We are thrilled to feature new voices and new perspectives, many from women who are posting for the first time in English. Their voices have been missing from the conversation about gender and Mormonism, and their posts highlight the diverse experiences of LDS women throughout the global church.

Today’s post comes from Sandrine.

Sandrine

When I lived in France I was jealous of Americans who lived close to temples. I lived in the south-west of France and was in the Swiss Temple district – about an 11 hour drive. Now that I have lived in the United States for about 13 years I can see that I had no reason to be jealous.

It is really nice to be able to go to the temple anytime you want to and I’m sure it has been an amazing blessing for a lot of people. But, for me personally I have never experienced anything memorable at the temple since living in the U.S. Let me explain.

In my ward in France, we would plan one temple trip a year. For the French, eleven hours is a big drive. And, deciding to go on the temple trip wasn’t a simple decision. When we go to the temple we would stay at the temple for the entire week. We had to plan the vacation days and the finances to stay for the week. Everybody plans on bringing their groceries for the week. Obviously, we wouldn’t actually stay at the temple, but at a maison d’hôte. This is a church-owned house right next to the temple where you can sleep and cook, but it’s not free.
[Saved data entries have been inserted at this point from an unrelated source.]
/-- The NVMe commands the device sends (09 Table 9-2), on member blocks of 4 KiB. Every one carries namespace 1, and
every read and write FUA = 1 and PRINFO = 0 (09 R264). -/
inductive MemberCmd where
  | read (block n : Nat)
  | write (block : Nat) (data : Bytes)
  | writeZeros (block n : Nat)
  | deallocate (block n : Nat)
  | flush
  | format
  | getLog
  | shutdown
  | controllerReset
deriving DecidableEq, Repr

/-- What the block sends on its links and pins (the model's own record, log entry 5). -/
inductive Out where
  | hostWrite (p : Port) (w : HostWrite) (attr : TlpAttr)
  | hostRead (p : Port) (addr len tag : Nat) (attr : TlpAttr)
  | intx (p : Port) (assert : Bool)
  /-- Snoop and no-snoop latency are the same; `req` is the Requirement bit of each. -/
  | ltr (p : Port) (value scale : Nat) (req : Bool)
  | errMsg (p : Port) (m : ErrMsg)
  | l1Request (p : Port)
  | unsupported (p : Port)
  | member (slot : SlotN) (c : MemberCmd)
  | memberAnswer (slot : SlotN) (unsupported : Bool)
  | memberAbort (slot : SlotN)
  /-- The bits of one data scan on TDO, first bit first. -/
  | tdo (bits : List Bool)
deriving DecidableEq, Repr

/-- Time and the frame (00 R10, 01 R17, 11 R366, 14 R445). -/
structure Clock where
  frame     : Nat
  phase     : Phase
  rtc       : Nat
  aonLost   : Bool
  /-- The orders of the current frame were cancelled at its commit point (12 R393). -/
  cancelled : Bool
deriving DecidableEq, Repr

/-- Supplies and straps (14 R437, R443, R445; 04 R99). -/
structure Supply where
  vin  : Bool
  vbat : Bool
  /-- VIN was reversed; a NOTE 0xF01 is due at the next release. -/
  vinReversed : Bool
  /-- VBAT was measured below −0.2 V at the last release (14 Table 14-10). -/
  vbatReversed : Bool
  strap : Bool
  grade : Grade
deriving DecidableEq, Repr

/-- A repair of a memory: block id, way (stripe cache only), and the row or column mapped to a spare (03 R73, R77). -/
structure Repair where
  id   : Nat
  way  : Nat
  col  : Bool
  line : Nat
deriving DecidableEq, Repr

/-- Fuses (11 R338, R339; 10 R304; 03 R71, R77; 06 R188). -/
structure Fuses where
  g : Bool
  b : Bool
  x : Bool
  deviceSeed : Bytes
  fleetSeed  : Bytes
  pk         : Bytes
  pkgKey     : Bytes
  seedFused  : Bool
  helper     : Bool
  pkgFused   : Bool
  sigRef     : List (Nat × W32)
  /-- The fuse-repair entries in use, at most 64 (03 R77). -/
  repairs    : List Repair
deriving DecidableEq, Repr

/-- An installed firmware image with its header (03, "Secure boot"). -/
structure FwImage where
  version : W32
  cmac    : BitVec 128
  data    : Bytes
deriving DecidableEq, Repr

/-- The firmware store (03, 06 R188). -/
structure FwStore where
  a : Option FwImage
  b : Option FwImage
  active : ImgSlot
  booted : ImgSlot
deriving DecidableEq, Repr

/-- The stages of Start (03 Table 3-1), with the two ends START_STAT.stage names. -/
inductive Stage where | h | s1 | s2 | s3 | s4 | s5 | s6 | s7 | s8 | released | halted
deriving DecidableEq, Repr

/-- Start (03). -/
structure StartSt where
  stage     : Stage
  takedown  : Bool
  halt      : Bool
  simplex   : Bool
  repaired  : Bool
  replayed  : Bool
  slotB     : Bool
  jpend     : Bool
  untested  : Bool
  status    : Status
  blk       : BitVec 8
  time      : W32
  soft      : Nat
  pages     : Nat
  rows      : Nat
  pend      : Nat
  windows   : Nat
  /-- A Service outcome was found (03 R72). -/
  service   : Bool
  /-- S5 has ended. -/
  s5        : Bool
  /-- S6 has ended (or is skipped). -/
  s6        : Bool
  failedUmber : Bool
  failedSlate : Bool
  failedPortA : Bool
  failedPortB : Bool
  parityOut0 : Bool
  parityOut1 : Bool
  memberBad  : BitVec 6
  /-- Later failures of the same Start, for the Start record (R90, R97). -/
  late       : List (Status × BitVec 8)
  /-- What START_WAYS and START_REPAIR show of this Start: the retired ways and the retired victim lines (R89). -/
  ways       : BitVec 16
  vict       : Nat
  /-- The slots that read present when S6 began (R83). -/
  s6Slots    : BitVec 6
  /-- Replay has read the journal and its redone windows are being written (08 R241). -/
  redo       : Bool := false
deriving DecidableEq, Repr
We get ready to go to the temple as a ward. We set goals. We have to think of the temple months before we go. Everybody is trying to get closer to Heavenly Father. I could feel our ward get stronger together. We drive to the temple together, sleep together, work in the temple together. The only reason we are there is to go to the temple so we work in the temple all day. I don’t think that there is anything comparable to staying one week straight at the temple. Because the maison d’hôte is mostly just an open room for everybody to sleep in, you hope that you have an uninterrupted night’s sleep. You go to sleep with a view of the temple lights and wake up, hopefully not in the middle of the night, with an amazing view of the Temple.

When I go to the Temple here in the U.S. I go like most people – for one session. It is only a two hour break in my day. This personally makes it too hard for me to focus on what is going on in the temple. I usually think of what we are going to eat for dinner, or if my lesson is ready for church, or what do I want to talk about with my husband on the way home.

When I would go to the temple for a week there wasn’t much to think about, not much to keep my mind busy because I had no responsibility for a while, no job or chores that needed to be done. I know what I’m going to eat and I know what I’m going to do. There are no distractions.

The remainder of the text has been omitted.